### [WORK INSTRUCTION]
From the entries below, transcribe exactly the lines between the line holding "and 3.6) -/" and the line holding "def detectionIncident (k", inclusive; skip all other lines.

### [EXTRACTED MATERIAL]
-- ==== Sys2Proof/Config.lean ====
section
/-! DEFINITION. The constants that every Sarimo 412 has: capacities and fixed times, each with the
rule that gives it. What differs between nodes is read from the configuration image into State
(R164). The manual leaves no value free, so there is no opaque constant here. -/

namespace Sys2Proof.Config

/-- R162, R166: the census lasts 2 s. -/
def censusTime : Nat := 2000

/-- R49: the pause between two attempts of a throw. -/
def pauseTime : Nat := 250

/-- R132: the period timer of HOLD_STATE. -/
def periodTime : Nat := 1000

/-- R136: a PRESENT roster entry falls SILENT this long after it was last heard. -/
def silenceTime : Nat := 3000

/-- R141, R151: the MUTE retry timer. -/
def muteRetryTime : Nat := 2000

/-- R20: the capacity of an approach queue. -/
def queueCapacity : Nat := 6

/-- R23: the length of a recent list. -/
def recentCapacity : Nat := 4

/-- R61: the capacity of a zone list. -/
def zoneCapacity : Nat := 2

/-- R62: the largest number of axles in a passage counts. -/
def axleLimit : Nat := 255

/-- R4: a larger count is not stored as expected axles. -/
def expectedLimit : Nat := 250

/-- R95: the capacity of the handoff wait list. -/
def waitCapacity : Nat := 8

/-- R108: the capacity of the cut list. -/
def cutListCapacity : Nat := 24

/-- R113: the capacity of the closure table. -/
def closureCapacity : Nat := 8

/-- R147: the capacity of the transmit queue. -/
def transmitCapacity : Nat := 16

/-- R151: the transmit failure count at which the port enters MUTE. -/
def muteThreshold : Nat := 16

/-- R154: the further-alarm count stays here once it has reached it. -/
def furtherLimit : Nat := 255

/-- R157: the capacity of the watch table. -/
def watchCapacity : Nat := 4

/-- R19: distances below this are next or ahead, the others are behind. -/
def behindDistance : Nat := 128

/-- R163, R164: the shortest and the longest configuration image. -/
def imageShortest : Nat := 30

/-- R163, R164: see `imageShortest`. -/
def imageLongest : Nat := 130

end Sys2Proof.Config
end

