-- ==== Sys2Proof/Machine/Points.lean ====
section
/-! DEFINITION. Point control (chapter 3): throws, proof and failures, the leg decisions, and the
commands that act on a point: DETECTION_CHANGE, FOULING_OCCUPIED, THROW_DEADLINE, PAUSE_END. -/

namespace Sys2Proof.Machine

/-! ### Point states -/

/-- R39, R41: a leg is proved when its input is asserted and the other is not. -/
def pointOfInputs (provedNormal provedReverse : Bool) : PointState :=
  match provedNormal, provedReverse with
  | true, false => .provedNormal
  | false, true => .provedReverse
  | true, true => .unproved
  | false, false => .unproved

/-- The point state that proves a leg. -/
def provedIn : Leg → PointState
  | .normal => .provedNormal
  | .reverse => .provedReverse

/-- The point state as the detection inputs now stand. -/
def Slot.detected (x : Slot) : PointState := pointOfInputs x.provedNormal x.provedReverse

/-- A throw is in progress. -/
def Slot.isMoving (x : Slot) : Bool :=
  match x.point with
  | .moving _ => true
  | .provedNormal => false
  | .provedReverse => false
  | .unproved => false

/-- R40: an event that takes the point out of MOVING or DRIVING turns the drive off as it changes the
state. -/
def Slot.rest (x : Slot) (p : PointState) : Slot :=
  { x with point := p, driveNormal := false, driveReverse := false }

/-- R40: the output toward the target is turned on. -/
def Slot.drive (x : Slot) (t : Throw) : Slot :=
  { x with point := .moving t, driveNormal := t.target == .normal, driveReverse := t.target == .reverse }

/-! ### Throws (sections 3.4 and 3.5) -/

/-- R44: what every throw needs of its slot. -/
def Slot.canThrow (x : Slot) (target : Leg) : Bool :=
  x.service == .inUse && !x.foulingOccupied && !x.isMoving && x.point != provedIn target

/-- R47: a throw starts. -/
def Slot.startThrow (x : Slot) (c : SlotConfig) (target : Leg) (now : Nat) : Slot :=
  x.drive ⟨target, c.retries, now + c.throwLimit, .driving⟩

/-- The leg that the record wants at the slot (R42). -/
def State.wantedLeg (s : State) (k : SlotIx) (r : RecIx) : Leg :=
  (s.slotCfg k).wantedLeg (s.record r).destination

/-- R44: the throw evaluation, with the queue head as target. -/
def State.evaluateThrow (s : State) (k : SlotIx) : State :=
  match (s.slot k).queue with
  | [] => s
  | r :: _ =>
    if (s.slot k).zone.isEmpty && (s.slot k).canThrow (s.wantedLeg k r) then
      s.setSlot k ((s.slot k).startThrow (s.slotCfg k) (s.wantedLeg k r) s.time)
    else s

/-- R45: the late-throw evaluation, with the new passage's record as target. -/
def State.lateThrow (s : State) (k : SlotIx) (r : RecIx) : State :=
  if (s.slot k).zone.isEmpty && (s.slot k).canThrow (s.wantedLeg k r) then
    s.setSlot k ((s.slot k).startThrow (s.slotCfg k) (s.wantedLeg k r) s.time)
  else s

/-- R53: a throw is abandoned; the point state is set from the inputs as they stand. -/
def Slot.abandon (x : Slot) : Slot := if x.isMoving then x.rest x.detected else x

/-- R37: the slot is made FAILED, and R40: leaving IN_USE turns the drive off. An OFF slot has no point
control. -/
def Slot.fail (x : Slot) : Slot :=
  if x.service = .off then x
  else { x.abandon with service := .failed, driveNormal := false, driveReverse := false }

/-- R37: a failure cause makes its slot FAILED and raises its alarm. -/
def State.failSlot (s : State) (k : SlotIx) (inc : Incident) : State :=
  (s.setSlot k (s.slot k).fail).raise inc

/-! ### Leg decisions (sections 3.3 and 3.6) -/

/-- R54: the intended leg, from the point state at the begin. -/
def Slot.intendedLeg (x : Slot) : Option Leg :=
  match x.point with
  | .provedNormal => some .normal
  | .provedReverse => some .reverse
  | .moving t => some t.target
  | .unproved => none

/-- R43: the STRAY notice. -/
def strayIncident (k : SlotIx) (r : Record) : Incident :=
  ⟨.stray, some k, r.tag, 0, .destination r.destination⟩

/-- R43: the STRAY decision for a record at a slot. -/
def State.decideStray (s : State) (k : SlotIx) (r : RecIx) : State :=
  if (s.record r).anonymous || (s.slotCfg k).inReach (s.record r).destination then s
  else if (s.record r).flags.stray then s
  else (s.addFlags r { stray := true }).raise (strayIncident k (s.record r))

/-- R55, R103: the intended leg is known and is not the leg the record wants. -/
def State.diverts (s : State) (k : SlotIx) (intended : Option Leg) (r : RecIx) : Bool :=
  match intended with
  | none => false
  | some leg => leg != s.wantedLeg k r

/-! ### DETECTION_CHANGE (R41, R48, R52) -/

/-- The detection input of a leg takes a new level. -/
def Slot.setInput (x : Slot) : Leg → Bool → Slot
  | .normal, b => { x with provedNormal := b }
  | .reverse, b => { x with provedReverse := b }

/-- R41: the DETECTION_LOST alarm; the slot is the one after the change. -/
def detectionIncident (k : SlotIx) (before : PointState) (x : Slot) : Incident :=
  ⟨.detectionLost, some k, 0, 0, .detectionLost before x.provedNormal x.provedReverse⟩

/-- R41: the point is proved in a leg. -/
def PointState.isProved : PointState → Bool
  | .provedNormal => true
  | .provedReverse => true
  | .moving _ => false
  | .unproved => false

/-- R41: an unmoving point follows its inputs; losing proof in SETTLING or IN_USE is a failure. -/
def State.followDetection (s : State) (k : SlotIx) : State :=
  let x := s.slot k
  if x.point.isProved && x.detected == .unproved && (x.service == .settling || x.service == .inUse) then
    (s.setSlot k { x with point := .unproved }).failSlot k (detectionIncident k x.point x)
  else s.setSlot k { x with point := x.detected }

/-- R48, R52: during a throw only proof of the target counts; it ends the throw, and a throw evaluation
follows. -/
def State.throwDetection (s : State) (k : SlotIx) (t : Throw) : State :=
  if (s.slot k).detected = provedIn t.target then
    (s.setSlot k ((s.slot k).rest (provedIn t.target))).evaluateThrow k
  else s

/-- A change of a detection input: the line takes its level, and a slot in service judges it. In the
census only the value at its end counts, and an OFF slot's lines are not read (R34, R166; log 4). -/
def State.changeDetection (s : State) (k : SlotIx) (input : Leg) (b : Bool) : State :=
  let x := s.slot k
  let s' := s.setSlot k (x.setInput input b)
  if s.slotServing k && x.setInput input b != x then
    match x.point with
    | .moving t => s'.throwDetection k t
    | .provedNormal => s'.followDetection k
    | .provedReverse => s'.followDetection k
    | .unproved => s'.followDetection k
  else s'

/-- DETECTION_CHANGE. -/
def execDetectionChange (k : SlotIx) (input : Leg) (b : Bool) (s : State) : Host.Outcome State Fault Refusal :=
  finish s (s.changeDetection k input b)

/-! ### FOULING_OCCUPIED (R51, R81) -/

/-- R51: the UNPROVED_UNDER_CUT alarm, with the tag of the youngest passage. -/
def underCutIncident (s : State) (k : SlotIx) (t : Throw) : Incident :=
  ⟨.unprovedUnderCut, some k,
    match (s.slot k).zone.getLast? with
    | some p => (s.record p.record).tag
    | none => 0,
    0, .underCut t.target t.phase⟩

/-- R51: an occupied report stops a throw and fails the slot. -/
def State.stopUnderCut (s : State) (k : SlotIx) : State :=
  match (s.slot k).point with
  | .moving t => (s.setSlot k ((s.slot k).rest .unproved)).failSlot k (underCutIncident s k t)
  | .provedNormal => s
  | .provedReverse => s
  | .unproved => s

/-- The fouling circuit reports occupied: point control's part (R51), and a new episode of occupancy for
the passage tracker (R81). A report that is no change, and one to a slot not in service, only leaves
the line at its level. -/
def State.occupyFouling (s : State) (k : SlotIx) : State :=
  let x := s.slot k
  if s.slotServing k && !x.foulingOccupied then
    (s.setSlot k { x with foulingOccupied := true, ghostRaised := false }).stopUnderCut k
  else s.setSlot k { x with foulingOccupied := true }

/-- FOULING_OCCUPIED. -/
def execFoulingOccupied (k : SlotIx) (s : State) : Host.Outcome State Fault Refusal :=
  finish s (s.occupyFouling k)

/-! ### THROW_DEADLINE and PAUSE_END (R49, R50) -/

/-- R50: the POINT_FAILED alarm, with the number of attempts made. -/
def pointFailedIncident (k : SlotIx) (c : SlotConfig) (t : Throw) : Incident :=
  ⟨.pointFailed, some k, 0, 0, .pointFailed t.target (c.retries + 1)⟩

/-- R49, R50: the deadline of a DRIVING throw arrives unproved. -/
def State.throwExpired (s : State) (k : SlotIx) (t : Throw) : State :=
  if t.attemptsLeft = 0 then
    (s.setSlot k ((s.slot k).rest .unproved)).failSlot k (pointFailedIncident k (s.slotCfg k) t)
  else
    s.setSlot k ((s.slot k).rest
      (.moving ⟨t.target, t.attemptsLeft - 1, s.time + Config.pauseTime, .pausing⟩))

/-- THROW_DEADLINE: only a DRIVING throw has a deadline (R52; log 5). -/
def execThrowDeadline (k : SlotIx) (s : State) : Host.Outcome State Fault Refusal :=
  match (s.slot k).point with
  | .moving ⟨target, left, deadline, .driving⟩ =>
    finish s ((s.reach deadline).throwExpired k ⟨target, left, deadline, .driving⟩)
  | .moving ⟨_, _, _, .pausing⟩ => finish s s
  | .provedNormal => finish s s
  | .provedReverse => finish s s
  | .unproved => finish s s

/-- R49: the pause ends with the throw still MOVING: DRIVING again, with a new deadline. -/
def State.resumeThrow (s : State) (k : SlotIx) (t : Throw) : State :=
  s.setSlot k ((s.slot k).drive
    ⟨t.target, t.attemptsLeft, s.time + (s.slotCfg k).throwLimit, .driving⟩)

/-- PAUSE_END: only a PAUSING throw has a pause to end (R49; log 5). -/
def execPauseEnd (k : SlotIx) (s : State) : Host.Outcome State Fault Refusal :=
  match (s.slot k).point with
  | .moving ⟨target, left, deadline, .pausing⟩ =>
    finish s ((s.reach deadline).resumeThrow k ⟨target, left, deadline, .pausing⟩)
  | .moving ⟨_, _, _, .driving⟩ => finish s s
  | .provedNormal => finish s s
  | .provedReverse => finish s s
  | .unproved => finish s s

/-! ### SLOT_BLOCK and SLOT_FREE (R56, R57) -/

/-- R56: SLOT_BLOCK at a slot that is not OFF. -/
def State.blockSlot (s : State) (k : SlotIx) : CommandResult × State :=
  let x := s.slot k
  if x.service = .inUse ∨ x.service = .failed then
    (.done, s.setSlot k { x.abandon with service := .blocked, driveNormal := false, driveReverse := false })
  else (.refusedState, s)

/-- R57: the leg a point freed UNPROVED is thrown to. -/
def State.freeTarget (s : State) (k : SlotIx) : Leg :=
  match (s.slot k).queue with
  | r :: _ => s.wantedLeg k r
  | [] => .normal

/-- R57: SLOT_FREE at a slot that is not OFF. -/
def State.freeSlot (s : State) (k : SlotIx) : CommandResult × State :=
  let x := s.slot k
  if (x.service = .failed ∨ x.service = .blocked) ∧ x.zone = [] ∧ x.foulingOccupied = false then
    let y : Slot := { x.rest x.detected with service := .inUse }
    if y.point = .unproved then
      (.done, s.setSlot k (y.startThrow (s.slotCfg k) (s.freeTarget k) s.time))
    else (.done, (s.setSlot k y).evaluateThrow k)
  else (.refusedState, s)

end Sys2Proof.Machine
end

### [ANSWER SPACE]
/-! ### Leg decisions (sections 3.3 and 3.6) -/

/-- R54: the intended leg, from the point state at the begin. -/
def Slot.intendedLeg (x : Slot) : Option Leg :=
  match x.point with
  | .provedNormal => some .normal
  | .provedReverse => some .reverse
  | .moving t => some t.target
  | .unproved => none

/-- R43: the STRAY notice. -/
def strayIncident (k : SlotIx) (r : Record) : Incident :=
  ⟨.stray, some k, r.tag, 0, .destination r.destination⟩

/-- R43: the STRAY decision for a record at a slot. -/
def State.decideStray (s : State) (k : SlotIx) (r : RecIx) : State :=
  if (s.record r).anonymous || (s.slotCfg k).inReach (s.record r).destination then s
  else if (s.record r).flags.stray then s
  else (s.addFlags r { stray := true }).raise (strayIncident k (s.record r))

/-- R55, R103: the intended leg is known and is not the leg the record wants. -/
def State.diverts (s : State) (k : SlotIx) (intended : Option Leg) (r : RecIx) : Bool :=
  match intended with
  | none => false
  | some leg => leg != s.wantedLeg k r

/-! ### DETECTION_CHANGE (R41, R48, R52) -/

/-- The detection input of a leg takes a new level. -/
def Slot.setInput (x : Slot) : Leg → Bool → Slot
  | .normal, b => { x with provedNormal := b }
  | .reverse, b => { x with provedReverse := b }

/-- R41: the DETECTION_LOST alarm; the slot is the one after the change. -/
def detectionIncident (k : SlotIx) (before : PointState) (x : Slot) : Incident :=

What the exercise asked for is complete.